Illustrator: Pete Williamson

This is as grotty and grub-infested a book as you will ever find – gloriously, wonderfully, hideously awful. Amongst a castle full of half-baked, not-quite-terrifying, fearful monsters (created by the positively mad Professor) lives an almost-alive, not-ghost of a boy called Stitch Head.

I like mad things. The madder, the better.

This monstrosity of a book was concocted (or as some like to call it, ‘published’) by Stripes in 2011 and really I am rather horrified with myself for not having read it sooner. What a gleefully gruesome book I’ve been missing out on. I urge you to not make the same mistake as me and get to know this assortment of creatures as soon as you possibly can.

The only slight positive to waiting this long is, there’s now a whole series for me to enjoy. So, I’m off to find a hot air balloon to try and fool (I mean tempt!) a six-book-set from the shadows and then lock myself in a dastardly dungeon to read them all in one go – as punishment of course!

Stitch Head was the professor’s first creation and, much to his dismay, has long since been forgotten. Condemned to the lost memories of his master’s mad-mind, Stitch Head has forced himself to exist in the shadows of the castle – only daring to creep out when a creation is in need of ghostly assistance. That is… until… Creature is brought to almost-life (under a full moon no less) and Fulbert Freakfinder comes knocking on the great door. What ensues is a terrifically spooky tale of catastrophe, very long and perilous ladders, friendship and kidnap!

Never a more grotesquely horrid, hideously grim or freakishly spooky story have I ever read. This is absolutely great for children aged 8+ and will definitely appeal to those who don’t necessarily identify as ‘readers’ or say that ‘books are boring’. If they’re not sure, just shown them a few of the freakishly good illustrations and tell them it’s…

“… the most mind-blowin’, stomach-churnin’, trouser-messin’…” book on Earth!!

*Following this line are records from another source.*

/-- Take the state the default BMCA gives from the best foreign master known: an eligible head that is better is master, otherwise
a slave of it.  With none known, a master stays one while it is eligible, and any other port listens until its announce receipt
timeout (R200, R209). -/
def State.bmca (s : State) : State :=
  match s.time.master with
  | none => if s.time.eligible && s.par P.PTP_PORT_STATE == 6 then s else s.portGo 4
  | some f =>
    if s.time.eligible && lexLt s.ownSet.rank f.rank then (s.portGo 6).gmGo s.clockIdentity
    else
      let s := if s.par P.PTP_PORT_STATE = 9 then s else s.portGo 8
      s.gmGo f.identity

/-- The Announce interval in cycles (R200, R218). -/
def State.announceCycles (s : State) : Nat :=
  match signed 8 (field (s.par P.PTP_INTERVALS) 16 8) with
  | .ofNat n => sec * 2 ^ n
  | .negSucc n => sec / 2 ^ (n + 1)

/-- A foreign master is qualified by two Announces within four of their intervals, and by fewer than 255 steps (IEEE 1588 as R200 takes
it; PRESUMED, log entry 13). -/
def State.qualified (s : State) (r : ForeignRec) : Bool :=
  decide (r.set.steps < 255) && (match r.prev with | some t => decide (r.last ≤ t + 4 * s.announceCycles) | none => false)

/-- The best of the qualified masters. -/
def State.bestForeign (s : State) : Option Foreign :=
  (s.time.foreigns.filter s.qualified).foldl (fun m (r : ForeignRec) => match m with
    | some f => if lexLt r.set.rank f.rank then some r.set else m
    | none => some r.set) none

/-- The best master is chosen; the measurements of another one end with it. -/
def State.chooseMaster (s : State) : State :=
  let m := s.bestForeign
  let same := m.isSome && m.map (·.sender) == s.time.master.map (·.sender)
  ({ s with time := { s.time with master := m, sync := if same then s.time.sync else none
                                  lastSync := if same then s.time.lastSync else none
                                  path := if same then s.time.path else none } }).bmca

/-- PTP_ANNOUNCE: the sender's data set is taken, the best master is chosen, and the port state follows (R209). -/
def execPtpAnnounce (m : PtpMsg) (a : AnnounceInfo) (s : State) : Res :=
  .next <|
  if !s.ptpTakes m then s.ptpDrop m
  else
    let f : Foreign := { priority1 := a.priority1, clockClass := a.clockClass, accuracy := a.accuracy
                         variance := a.variance, priority2 := a.priority2, identity := a.identity, steps := a.steps
                         sender := m.sender }
    let old := s.time.foreigns.find? fun (r : ForeignRec) => r.set.sender == m.sender
    let rest := s.time.foreigns.filter fun (r : ForeignRec) => r.set.sender != m.sender
    ({ s with time := { s.time with
      foreigns := { set := f, last := s.now, prev := old.map fun (r : ForeignRec) => r.last } :: rest } }).chooseMaster

/-- PTP_ANNOUNCE_TIMEOUT: no Announce of the master for its receipt timeout, or of any while the port listens: the master is gone, the
best of the others is chosen, and with none left an eligible head becomes master itself (R200, R209). -/
def execPtpAnnounceTimeout (s : State) : Res :=
  .next <|
  if !s.isHead then s
  else
    let s := ({ s with time := { s.time with
      foreigns := s.time.foreigns.filter fun (r : ForeignRec) => some r.set.sender != s.time.master.map fun (f : Foreign) => f.sender } }).chooseMaster
    if s.time.master.isNone && s.time.eligible then (s.portGo 6).gmGo s.clockIdentity else s

/-- PTP_SYNC_SEND: a master sends a two-step Sync (R200). -/
def execPtpSyncSend (s : State) : Res :=
  .next <|
  if !s.isHead || s.par P.PTP_PORT_STATE != 6 then s
  else ({ s with time := { s.time with syncSeq := (s.time.syncSeq + 1) % 65536 } }).macPush 0 (.ptp 0 s.time.syncSeq 0)

/-- PTP_ANNOUNCE_SEND: a master sends an Announce; an ineligible head sends none (R209). -/
def execPtpAnnounceSend (s : State) : Res :=
  .next <|
  if !s.isHead || s.par P.PTP_PORT_STATE != 6 || !s.time.eligible then s
  else ({ s with time := { s.time with announceSeq := (s.time.announceSeq + 1) % 65536 } }).macPush 0 (.ptp 11 s.time.announceSeq 0)

/-- PTP_DELAY_REQ_SEND: a slave, or a port on its way to be one, sends a Delay_Req, in hybrid mode by unicast to its master (R200,
R218). -/
def execPtpDelayReqSend (s : State) : Res :=
  .next <|
  if !s.isHead || (s.par P.PTP_PORT_STATE != 8 && s.par P.PTP_PORT_STATE != 9) then s
  else
    let k : TxKind := match s.par P.PTP_DELAY_MODE, s.time.master with
      | 1, some f => .ptpTo 1 s.time.delaySeq 0 f.sender
      | _, _ => .ptp 1 s.time.delaySeq 0
    ({ s with time := { s.time with delaySeq := (s.time.delaySeq + 1) % 65536
                                    delayReq := some (s.time.delaySeq, none) } }).macPush 0 k

/-- Eligibility to be PTP master begins and ends at a tick boundary (R209); `active`: sluice state SINGLE or ACTIVE. -/
def State.ptpEligibility (s : State) (active : Bool) : State :=
  let e := s.isHead && s.par P.PTP_MASTER_EN == 1 && active
  if s.time.eligible == e then s
  else
    let s := { s with time := { s.time with eligible := e } }
    s.bmca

As an aside, in homage to the great Professor Erasmus – who dedicates his life to the creation of monstrously wonderful beings from second-hand parts and stuck-together bitsthis review may have stolen a few particularly marvellous words and phrases from the exceptional writing of the book. It felt the best way to give you a flavour of the “unknowable horror of an unnaturally” good read.